What the exercise asks:
Gather all lines in the data that hold the string "Config".

Data:

-- ==== Sys2Proof/Machine/Replace.lean ====
section
/-! DEFINITION. Capacity of the caches and replacement: sets and ways of a column slice, the lines of an L1 with its lent
units, of each half of a fused L1, of a host core's caches, and half and quarter copies that share a way (R13, R14, R104,
R106, R134, R485). -/

namespace Sys2Proof.Machine

/-- Quarters of a data way that a copy takes: a full copy all four, a half copy two, a quarter copy one (R134). -/
def Copy.quarters (c : Copy) : Nat := if c.fmt = 0#8 then 4 else 4 * codeWidth c.fmt / codeWidth c.src

/-- Lines that share one supply of ways: the cache's sharer code, the quarters that there are, and each line with what it
takes. -/
structure CacheSet where
  cache : Nat
  room : Nat
  lines : List (Nat × Nat)

/-- Copies that a cache holds, each with what it takes. -/
def heldBy (s : State) (cache : Nat) : List (Nat × Nat) :=
  (s.copies.filter fun c => c.1 % 1024 == cache).map fun c => (c.1 / 1024, c.2.quarters)

/-- What a slice holds: the lines homed in it, its copies of others, and those that it holds column-private dirty alone. -/
def sliceLines (s : State) (col : Nat) : List (Nat × Nat) :=
  let homed := (s.home.filter fun h => h.2.col == col && (!h.2.away || h.2.coarse || !h.2.ents.isEmpty)).map fun h => (h.1, 4)
  let held := (heldBy s (512 + col)).filter fun x => homed.all fun y => y.1 != x.1
  let own := ((fifoOf s col).filter fun k => (privAt s k col).isSome).map fun k => (k, 4)
  homed ++ held ++ own.filter fun x => (homed ++ held).all fun y => y.1 != x.1

/-- Ways of each set of a slice: sixteen, two fewer for each gated region (R13, R485). -/
def sliceWays (s : State) (col : Nat) : Nat := 16 - 2 * ((ffind s.cols col).map (·.gatedWays.length)).getD 0

/-- The sets of a slice that hold lines. -/
def sliceSets (s : State) (col : Nat) : List CacheSet :=
  let l := sliceLines s col
  ((l.map fun x => sliceSet x.1).eraseDups).map fun k =>
    { cache := 512 + col, room := 4 * sliceWays s col, lines := l.filter fun x => sliceSet x.1 == k }

/-- Lines of a core's L1: 2,048, and 128 for each 16 KiB unit of scratchpad that no resident block reserves and that is not
gated (R103, R104, R485). -/
def l1Lines (s : State) (core : Nat) : Nat :=
  let used := (residentOn s core).foldl (fun n b => n + b.spmBytes) 0
  let gated := (((ffind s.cores core).map (·.gated)).getD []).filter fun p => match p with
    | .spmUnits _ _ => true
    | _ => false
  2048 + 128 * ((Config.spmMax - used) / 16384 - 4 * gated.length)

/-- The L1s, the halves of the fused L1 and the host core's caches of a column; each is taken as one set, since the spec gives
their sizes alone (R13, R14, R106). -/
def otherSets (s : State) (col : Nat) : List CacheSet :=
  let cores := ((ffind s.cols col).map (·.cores)).getD []
  let half (k : Nat) (l : Nat × Nat) : Bool := (ffind s.cores k).any fun c => lineVa l.1 / 128 % 2 == c.phys % 2
  cores.map (fun k => { cache := k, room := 4 * l1Lines s k, lines := heldBy s k }) ++
  cores.map (fun k => { cache := 256 + col, room := 4 * l1Lines s k, lines := (heldBy s (256 + col)).filter (half k) }) ++
  [{ cache := 768 + col, room := 4 * (512 + 8192), lines := heldBy s (768 + col) }]

/-- Whether the lines of a set take more than there is. -/
def CacheSet.over (x : CacheSet) : Bool := decide (x.room < x.lines.foldl (fun n l => n + l.2) 0)

/-- The first set that holds too much.  Sixteen lines fit anywhere while no way of a slice is gated. -/
def overfull (s : State) : Option CacheSet :=
  if s.home.length + s.copies.length + s.priv.length ≤ 16 ∧ s.cols.all (fun c => c.2.gatedWays.isEmpty) then none
  else (s.cols.flatMap fun c => sliceSets s c.1 ++ otherSets s c.1).find? CacheSet.over

/-- A slice gives up a line: its own dirty bytes are pushed, its copy ends, and of a line homed in it the directory state
(R137, R161). -/
def evictSlice (s : State) (col line : Nat) : State :=
  let s := evictCopy (pushMsg s line col .nobody) (512 + col) line
  if (ffind s.home line).any fun h => h.col == col then evictHome s line else s

/-- One replacement: the victim is a free choice among the lines of the set; a slice whose ways are all gated wakes a region
instead (R134, R485). -/
def replaceIn (s : State) (x : CacheSet) : State :=
  if x.room = 0 then { s with cols := fmod s.cols (x.cache - 512) fun c => { c with gatedWays := c.gatedWays.drop 1 } }
  else match x.lines[Config.choice s.freeCtr % x.lines.length]? with
    | none => s
    | some l =>
      let s := { s with freeCtr := s.freeCtr + 1 }
      if isSlice x.cache then evictSlice s (x.cache - 512) l.1 else evictCopy s x.cache l.1

end Sys2Proof.Machine
end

Task answer:
  2048 + 128 * ((Config.spmMax - used) / 16384 - 4 * gated.length)
  else match x.lines[Config.choice s.freeCtr % x.lines.length]? with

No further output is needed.